Task goal ::
From the entries that follow, copy exactly the lines beginning at the line holding "x.flitReplays + 1" and continuing through the line holding "(f.vc ≠ vc →".

(Collected data entries)
/-! ### Links -/

/-- R286 to R288, R290 to R296, R466, Table 13-2: a Glony port. Training passes its five phases in order or takes the port down, and a peer
that is not the one described is not let in; a lane that fails is held in the journal and the port trains at once, or at a tick that
schedules it; a data flit in order is taken, a gap or a flit that is not sound asks for a replay, and a flit replayed 64 times retrains
the port; a record is decrypted under the key that its tag fits, and one that fails authentication twice stops the port; a direction
moves to its next key where it has been asked to or has used its key up, and never otherwise; losing a reference clock takes its seven
ports down. -/
def Obligations.LinkEvents : Prop :=
  ∀ (s : State) (port lane vc epoch peer : Nat) (bad : List Nat) (id prk raw : List Byte) (fec : BitErr), port < 14 → lane < 9 → vc < 4 →
    let x := portOf s port
    let trains (k : Nat) (e : PhaseEnd) : Host.Outcome State Fault Refusal := exec (.trainingPhase port k e) s
    let passed : PhaseEnd := .passed bad epoch id peer prk
    let others (t : State) : Prop := ∀ p, p ≠ port → (portOf t p).state = (portOf s p).state ∧ (s.grp.state = .standalone → portOf t p = portOf s p)
    let becomes (o : Host.Outcome State Fault Refusal) (P : Port → Prop) : Prop := AnswersWith o (fun t => P (portOf t port) ∧ others t)
    let fresh := ((bad.filter (fun l => decide (l < 9))).filter (fun l => !x.failedLanes.contains l)).eraseDups
    let good := 9 - (x.failedLanes ++ fresh).length
    let journalled (t : State) (n : Nat) : Prop := ∃ l, l.length = n ∧ t.flash.copyA = s.flash.copyA ++ l ∧ t.flash.copyB = s.flash.copyB ++ l ∧ ∀ r ∈ l, r.key = 0x8001
    let h := headOf raw
    let flit (P : Port → Prop) : Prop := becomes (exec (.flitReceive port raw fec) s) P
    (x.state = .training →
        (x.phase = 1 → trains 1 passed = .next (setPort s port { x with phase := 2, toModule := decide ((cfgStored s (0x10 + port)).1 = 1) }))
          ∧ (x.phase = 2 → AnswersWith (trains 2 passed) (fun t => journalled t fresh.length ∧ others t ∧ (portOf t port).failedLanes = x.failedLanes ++ fresh
            ∧ (4 ≤ good → (portOf t port).state = .training ∧ (portOf t port).phase = 3 ∧ (portOf t port).lanes = (if 8 ≤ good then 8 else 4))
            ∧ (good < 4 → (portOf t port).state = .down ∧ (portOf t port).lanes = 0)))
          ∧ (x.phase = 3 → trains 3 passed = .next (setPort s port { x with phase := 4 }))
          ∧ (x.phase = 4 → trains 4 passed = .next (setPort s port { (if x.restart = true ∨ x.peerEpoch ≠ some (epoch % 2 ^ 32) then restartLink x else x) with
            phase := 5, peerEpoch := some (epoch % 2 ^ 32), peerId := bytesAt id 0 16, peerRank := mappedRank s port, peerPort := peer % 256 }))
          ∧ (x.phase = 5 → (peerAsDescribed s port = true → becomes (trains 5 passed) (fun y => y.state = (if x.lanes = 4 then .upNarrow else .up)
                ∧ y.tx.prk = bytesAt prk 0 48 ∧ y.tx.index = 0 ∧ y.rxKey = { prk := bytesAt prk 0 48 } ∧ y.newPrk = none ∧ y.trainFail = none))
            ∧ (peerAsDescribed s port = false → becomes (trains 5 passed) (fun y => y.state = .down ∧ y.auth = x.auth + 1)))
          ∧ becomes (trains x.phase .timedOut) (fun y => y.state = .down ∧ y.lanes = 0 ∧ y.auth = x.auth + (if x.phase = 5 then 1 else 0))
          ∧ becomes (trains x.phase .failed) (fun y => y.state = .down ∧ y.lanes = 0 ∧ y.auth = x.auth + (if x.phase = 5 then 1 else 0)))
      ∧ (x.state ≠ .training → ∀ k e, exec (.trainingPhase port k e) s = .next s)
      ∧ (portUp x = true → lane ∉ x.failedLanes →
        AnswersWith (exec (.fecLockLoss port lane) s) (fun t => portOf t port = retrainPort { x with failedLanes := x.failedLanes ++ [lane] } ∧ others t ∧ journalled t 1)
          ∧ AnswersWith (exec (.laneErrorRate port lane) s) (fun t => portOf t port = { x with failedLanes := x.failedLanes ++ [lane], retrainDue := true } ∧ others t ∧ journalled t 1))
      ∧ (portUp x = false → exec (.fecLockLoss port lane) s = .next s ∧ exec (.laneErrorRate port lane) s = .next s ∧ exec (.keyRotation port true) s = .next s
        ∧ exec (.keyRotation port false) s = .next s ∧ exec (.recordReceive port vc) s = .next s ∧ (raw.length = 256 → exec (.flitReceive port raw fec) s = .next s))
      ∧ (portUp x = true → raw.length = 256 →
        (fec = .uncorrectable → flit (fun y => y.fecUe = x.fecUe + 1 ∧ y.nakPending = true ∧ y.recvSeq = x.recvSeq ∧ y.rx = x.rx ∧ y.state = x.state))
          ∧ (fec ≠ .uncorrectable → flitGood raw = false → flit (fun y => y.fec = x.fec + b2n (fec == .corrected) ∧ y.nakPending = true ∧ y.recvSeq = x.recvSeq ∧ y.rx = x.rx ∧ y.state = x.state))
          ∧ (fec ≠ .uncorrectable → flitGood raw = true → h.nak = false →
            (h.ltype = 0 → h.seq = x.recvSeq → flit (fun y => y.recvSeq = (x.recvSeq + 1) % 4096 ∧ y.nakPending = false ∧ y.state = x.state ∧ y.fec = x.fec + b2n (fec == .corrected)
                ∧ y.rx = x.rx ++ [{ seq := h.seq, vc := h.vc, recPos := h.recPos, phase := h.phase, payload := bytesAt raw 8 240 }]
                ∧ (waitingRecs x = 0 → y.unacked = (if x.unacked.any (fun f => f.seq == h.ack) then (x.unacked.dropWhile (fun f => f.seq != h.ack)).drop 1 else x.unacked)
                  ∧ y.credits = madd x.credits h.crVc ((h.crTotal + 2048 - mget 0 x.seenTotals h.crVc % 2048) % 2048))))
              ∧ (h.ltype = 0 → h.seq ≠ x.recvSeq → flit (fun y => y.recvSeq = x.recvSeq ∧ y.rx = x.rx ∧ y.state = x.state
                ∧ y.nakPending = (if (x.recvSeq + 4096 - h.seq) % 4096 ≤ 512 then x.nakPending else true)))
              ∧ (h.ltype = 2 → flit (fun y => y.narrowPeer = Config.narrowWish (bytesAt raw 8 240) ∧ y.rx = x.rx ∧ y.state = x.state)))
          ∧ (fec ≠ .uncorrectable → flitGood raw = true → h.ltype = 1 → h.nak = true → x.unacked ≠ [] → (∀ f ∈ x.unacked, f.seq ≠ h.ack) → flit (fun y => y.flitReplays = x.flitReplays + 1
            ∧ y.state = (if ∀ f ∈ x.unacked, f.replays + 1 < 64 then x.state else if trainable x then .training else .down))))
      ∧ (portUp x = true → (firstRecord 4 x.rx = none → exec (.recordReceive port vc) s = .next s) ∧ ∀ f fs, firstRecord 4 x.rx = some (f :: fs) →
        (f.vc ≠ vc → exec (.recordReceive port vc) s = .next s)
          ∧ (f.vc = vc → (∀ which plain, recordPlain x (f :: fs) = some (which, plain) → AnswersWith (exec (.recordReceive port vc) s) (fun t =>
                let y := portOf t port
                t.resp.data = plain ∧ y.rx = x.rx.drop (fs.length + 1) ∧ y.freed = madd x.freed vc (fs.length + 1) ∧ y.tagFailedOnce = false ∧ y.state = x.state
                  ∧ y.msgErrors = x.msgErrors + (if 13 ≤ fieldAt plain 0 1 then 1 else 0) ∧ (which = 0 → y.rxKey = { x.rxKey with counter := x.rxKey.counter + 1 } ∧ y.rxOld = none)))
            ∧ (recordPlain x (f :: fs) = none →
              (x.tagFailedOnce = false → becomes (exec (.recordReceive port vc) s) (fun y => y.nakPending = true ∧ y.tagFailedOnce = true ∧ y.rx = [] ∧ y.recvSeq = f.seq ∧ y.state = x.state))
                ∧ (x.tagFailedOnce = true → becomes (exec (.recordReceive port vc) s) (fun y => y.state = .authFailed ∧ y.auth = x.auth + 1)))))
      ∧ (portUp x = true →
        (x.rotateTx = false → x.tx.counter < keyLimit → exec (.keyRotation port true) s = .next s)
          ∧ ((x.rotateTx = true ∨ keyLimit ≤ x.tx.counter) → becomes (exec (.keyRotation port true) s) (fun y => y.tx.index = x.tx.index + 1 ∧ y.tx.prk = x.newPrk.getD x.tx.prk ∧ y.rotateTx = false ∧ y.rxKey = x.rxKey))
          ∧ (x.rotateRx = false → x.rxKey.counter < keyLimit → exec (.keyRotation port false) s = .next s)
          ∧ ((x.rotateRx = true ∨ keyLimit ≤ x.rxKey.counter) → becomes (exec (.keyRotation port false) s) (fun y =>
            y.rxKey = { prk := x.newPrk.getD x.rxKey.prk, index := x.rxKey.index + 1, counter := 0 } ∧ y.rxOld = some x.rxKey ∧ y.rotateRx = false ∧ y.tx = x.tx)))
      ∧ AnswersWith (exec (.referenceClockLoss (1 + port / 7)) s) (fun t => t.mem.bytes = s.mem.bytes ∧ t.cells = s.cells ∧
        ∀ p, p < 14 → (portOf t p).state = if p / 7 = port / 7 ∧ (portUp (portOf s p) = true ∨ (portOf s p).state = .training) then .down else (portOf s p).state)
      ∧ exec (.referenceClockLoss 0) s = exec .hotReset s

Output for this task ::
          ∧ (fec ≠ .uncorrectable → flitGood raw = true → h.ltype = 1 → h.nak = true → x.unacked ≠ [] → (∀ f ∈ x.unacked, f.seq ≠ h.ack) → flit (fun y => y.flitReplays = x.flitReplays + 1
            ∧ y.state = (if ∀ f ∈ x.unacked, f.replays + 1 < 64 then x.state else if trainable x then .training else .down))))
      ∧ (portUp x = true → (firstRecord 4 x.rx = none → exec (.recordReceive port vc) s = .next s) ∧ ∀ f fs, firstRecord 4 x.rx = some (f :: fs) →
        (f.vc ≠ vc → exec (.recordReceive port vc) s = .next s)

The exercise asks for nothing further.